/-- In processing, a batch on a child port of a unit that takes batches is answered by one ACK: 4 where its child entry is
refused, 2 for a version the parent does not accept, 3 for an inconsistent layout, 1 with nothing queued where its new
entries do not fit, and 0 otherwise, with the entries above the highest sequence queued in order and TRIB_GAP raised where
the first leaves a gap. On any other port it does nothing. An ACK of the parent advances the watermark of the unit's own
ledger, sets the BUSY pause for status 1 and stops sending for version 0; a child that sends takes the next records into
one batch and moves on by them; without an advance for 256 ticks it starts again behind the watermark; a pause ends after
its 16 ticks. -/
def Obligations.TributaryExchange : Prop :=
  (∀ (b : BatchIn) (s : State), Processing s →
      let src := Src.frame b.org
      (takesBatches s b.ethPort = false → exec (.batch b) s = .next s)
      ∧ (takesBatches s b.ethPort = true → childOfAddr s b.addr = none →
          (cfg s 0x0303 0 0xA 1 0 = 1 ∨ freeChild s = none) →
          exec (.batch b) s = .next (kept s (batchAck b 0 4 (raise src 0x300A [b.ethPort.toNat, b.addr.toNat % 2 ^ 32]
            { s with tstat.childRefused := s.tstat.childRefused.inc }))))
      ∧ (∀ n v, takesBatches s b.ethPort = true → batchChild src b s = (some n, v) →
          (b.version ≠ 1 → b.version ≠ 2 →
            exec (.batch b) s = .next (kept s (batchAck b n 2 (raise src 0x4008 [n, b.version, 2] v))))
          ∧ (b.version = 1 ∨ b.version = 2 →
              (batchSound b = false → exec (.batch b) s =
                .next (kept s (batchAck b n 3 { v with ingest.tribMalformed := v.ingest.tribMalformed.inc })))
              ∧ (batchSound b = true →
                  let w := batchLedger src b n v
                  let fresh := batchNew b (batchHigh n w)
                  let needs := w.ingest.tribQ.length + fresh.length + bit (b.trailer.isSome && 2 ≤ b.version)
                  (18432 < needs → exec (.batch b) s = .next (kept s (batchAck b n 1
                    (raise src 0x400A [n, fresh.length] { w with ingest.tribBusy := w.ingest.tribBusy.inc }))))
                  ∧ (needs ≤ 18432 →
                      let taken : State :=
                        { w with ingest.tribDuplicates := w.ingest.tribDuplicates.add (b.entries.length - fresh.length),
                                 ingest.batches := w.ingest.batches.inc }
                      let queue (x : State) := batchAck b n 0 (batchTrailer src b n (fresh.foldl (fun s e => batchEntry src b n e s) x))
                      (∀ h e rest, batchHigh n w = some h → fresh = e :: rest → h + 1 < e.sequence.toNat →
                          exec (.batch b) s = .next (kept s (queue (raise src 0x4007 [n, h + 1, e.sequence.toNat] taken))))
                      ∧ ((∀ h e rest, batchHigh n w = some h → fresh = e :: rest → e.sequence.toNat ≤ h + 1) →
                          exec (.batch b) s = .next (kept s (queue taken))))))))
  ∧ (∀ (status : Nat) (mark : BitVec 32) (ledger : BitVec 64) (s : State), capturing s = true →
      (∃ t, exec (.tributaryAck 0 status mark ledger) s = .next t ∧ t.ingest.trib = { s.ingest.trib with stopped := true, version := 0 }
        ∧ t.cap.log.events = s.cap.log.events ++ [(0x4008, [0, 0, 2])])
      ∧ (∀ v, 1 ≤ v →
          let held := { s.ingest.trib with
            version := min v 2, stopped := false,
            pauseTo := if status = 1 then some (s.cap.tick + 16) else s.ingest.trib.pauseTo }
          (mark = 0xFFFFFFFF ∨ some ledger ≠ s.store.ledgerId ∨ s.ingest.trib.watermark = some mark →
            exec (.tributaryAck v status mark ledger) s = .next { s with ingest.trib := held })
          ∧ (mark ≠ 0xFFFFFFFF → some ledger = s.store.ledgerId → s.ingest.trib.watermark ≠ some mark →
              exec (.tributaryAck v status mark ledger) s = .next { s with ingest.trib := { held with
                watermark := some mark, lastTick := s.cap.tick,
                sent := if s.ingest.trib.sent.toNat ≤ mark.toNat then mark + 1 else s.ingest.trib.sent } })))
  ∧ (∀ (s : State),
      (s.ingest.trib.pauseTo.isSome = true → exec .tributarySend s = .next s)
      ∧ (∀ r rs, sendsUp s = true → s.ingest.trib.pauseTo = none →
          nextBatch s = r :: rs → faultOn s (0x10 + headPort s) false = false →
          exec .tributarySend s = .next { s with
            ingest.trib := { s.ingest.trib with sent := BitVec.ofNat 32 (batchStart s + (rs.length + 1)),
                                                batchSeq := s.ingest.trib.batchSeq + 1 },
            out := s.out ++ [.tributary none (batchBytes s r (r :: rs))] })
      ∧ (nextBatch s = [] → exec .tributarySend s = .next s))
  ∧ (∀ (s : State), capturing s = true →
      let low : BitVec 32 := match s.ingest.trib.watermark with | some w => w + 1 | none => 0
      (low.toNat < s.ingest.trib.sent.toNat → s.ingest.trib.lastTick.toNat + 256 ≤ s.cap.tick.toNat →
        exec .tributaryResend s = .next { s with ingest.trib := { s.ingest.trib with sent := low, lastTick := s.cap.tick } })
      ∧ (s.cap.tick.toNat < s.ingest.trib.lastTick.toNat + 256 → exec .tributaryResend s = .next s)
      ∧ (∀ t, s.ingest.trib.pauseTo = some t →
          (t.toNat ≤ s.cap.tick.toNat → exec .tributaryBusyPauseEnd s = .next { s with ingest.trib.pauseTo := none })
          ∧ (s.cap.tick.toNat < t.toNat → exec .tributaryBusyPauseEnd s = .next s)))
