-- ==== Sys2Proof/Laws/Tab.lean ====
section
/-!
SUPPORT. The laws of tables by number: a read after a write, a write beside a read, and the rising order of keys.
-/
namespace Sys2Proof.Machine

open Sys2Proof

variable {α : Type}

@[simp] theorem tget_nil (k : Nat) : tget ([] : Tab α) k = none := rfl

@[simp] theorem tget_tput_same (t : Tab α) (k : Nat) (a : α) : tget (tput t k a) k = some a := by
  induction t with
  | nil => simp [tput, tget]
  | cons p t ih =>
    obtain ⟨j, b⟩ := p
    unfold tput
    split
    · simp [tget]
    · split
      · simp [tget]
      · unfold tget; rw [if_neg ‹_›, if_neg ‹_›]; exact ih

theorem tget_tput_ne (t : Tab α) {k n : Nat} (a : α) (h : n ≠ k) : tget (tput t k a) n = tget t n := by
  induction t with
  | nil => simp only [tput, tget]; rw [if_neg (fun e => h e.symm)]; split <;> rfl
  | cons p t ih =>
    obtain ⟨j, b⟩ := p
    by_cases h1 : j = k
    · subst h1
      simp only [tput, if_true, tget]
      simp only [show ¬ j = n from fun e => h e.symm, if_false]
    · by_cases h2 : k < j
      · simp only [tput, h1, h2, if_true, if_false, tget]
        rw [if_neg (fun e => h e.symm)]
        by_cases h3 : n < k
        · rw [if_pos h3, if_neg (by omega), if_pos (by omega)]
        · rw [if_neg h3]
      · simp only [tput, h1, h2, if_false, tget, ih]

@[simp] theorem tgetD_tput_same (t : Tab α) (k : Nat) (a d : α) : tgetD (tput t k a) k d = a := by simp [tgetD]

theorem tgetD_tput_ne (t : Tab α) {k n : Nat} (a d : α) (h : n ≠ k) : tgetD (tput t k a) n d = tgetD t n d := by
  simp [tgetD, tget_tput_ne t a h]

theorem tget_tdel_ne (t : Tab α) {k n : Nat} (w : twf t = true) (h : n ≠ k) : tget (tdel t k) n = tget t n := by
  induction t with
  | nil => rfl
  | cons p t ih =>
    obtain ⟨j, b⟩ := p
    have wt : twf t = true := by simp only [twf, Bool.and_eq_true] at w; exact w.2
    by_cases h1 : j = k
    · subst h1
      simp only [tdel, if_true, tget]
      rw [if_neg (fun e => h e.symm)]
      by_cases h3 : n < j
      · rw [if_pos h3]
        cases t with
        | nil => rfl
        | cons q t =>
          obtain ⟨i, c⟩ := q
          simp only [twf, Bool.and_eq_true, decide_eq_true_eq] at w
          simp only [tget]
          rw [if_neg (by omega), if_pos (by omega)]
      · rw [if_neg h3]
    · by_cases h2 : k < j
      · simp only [tdel, h1, h2, if_true, if_false]
      · simp only [tdel, h1, h2, if_false, tget, ih wt]

/-- A key below every listed one is not listed. -/
theorem twf_cons {j : Nat} {b : α} {t : Tab α} :
    twf ((j, b) :: t) = true ↔ (∀ i c r, t = (i, c) :: r → j < i) ∧ twf t = true := by
  cases t with
  | nil => simp [twf]
  | cons q t => obtain ⟨i, c⟩ := q; simp [twf]

/-- A write keeps the rising order of keys. -/
theorem twf_tput (t : Tab α) (k : Nat) (a : α) (w : twf t = true) : twf (tput t k a) = true := by
  induction t with
  | nil => rfl
  | cons p t ih =>
    obtain ⟨j, b⟩ := p
    have wt := twf_cons.mp w
    unfold tput
    split
    · rename_i h; subst h; exact twf_cons.mpr wt
    · split
      · refine twf_cons.mpr ⟨?_, w⟩
        intro i c r e; cases e; assumption
      · refine twf_cons.mpr ⟨?_, ih wt.2⟩
        intro i c r e
        cases t with
        | nil => simp only [tput] at e; cases e; omega
        | cons q t =>
          obtain ⟨m, d⟩ := q
          have hm := wt.1 m d t rfl
          simp only [tput] at e
          split at e
          · cases e; omega
          · split at e <;> (cases e; omega)

end Sys2Proof.Machine
end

# [Brief]
From the material above, set down exactly the lines between the line holding "(batchSound b = true →" and the line holding "e.sequence.toNat ≤ h + 1) →", inclusive. Include nothing else.

# [Task answer]
              ∧ (batchSound b = true →
                  let w := batchLedger src b n v
                  let fresh := batchNew b (batchHigh n w)
                  let needs := w.ingest.tribQ.length + fresh.length + bit (b.trailer.isSome && 2 ≤ b.version)
                  (18432 < needs → exec (.batch b) s = .next (kept s (batchAck b n 1
                    (raise src 0x400A [n, fresh.length] { w with ingest.tribBusy := w.ingest.tribBusy.inc }))))
                  ∧ (needs ≤ 18432 →
                      let taken : State :=
                        { w with ingest.tribDuplicates := w.ingest.tribDuplicates.add (b.entries.length - fresh.length),
                                 ingest.batches := w.ingest.batches.inc }
                      let queue (x : State) := batchAck b n 0 (batchTrailer src b n (fresh.foldl (fun s e => batchEntry src b n e s) x))
                      (∀ h e rest, batchHigh n w = some h → fresh = e :: rest → h + 1 < e.sequence.toNat →
                          exec (.batch b) s = .next (kept s (queue (raise src 0x4007 [n, h + 1, e.sequence.toNat] taken))))
                      ∧ ((∀ h e rest, batchHigh n w = some h → fresh = e :: rest → e.sequence.toNat ≤ h + 1) →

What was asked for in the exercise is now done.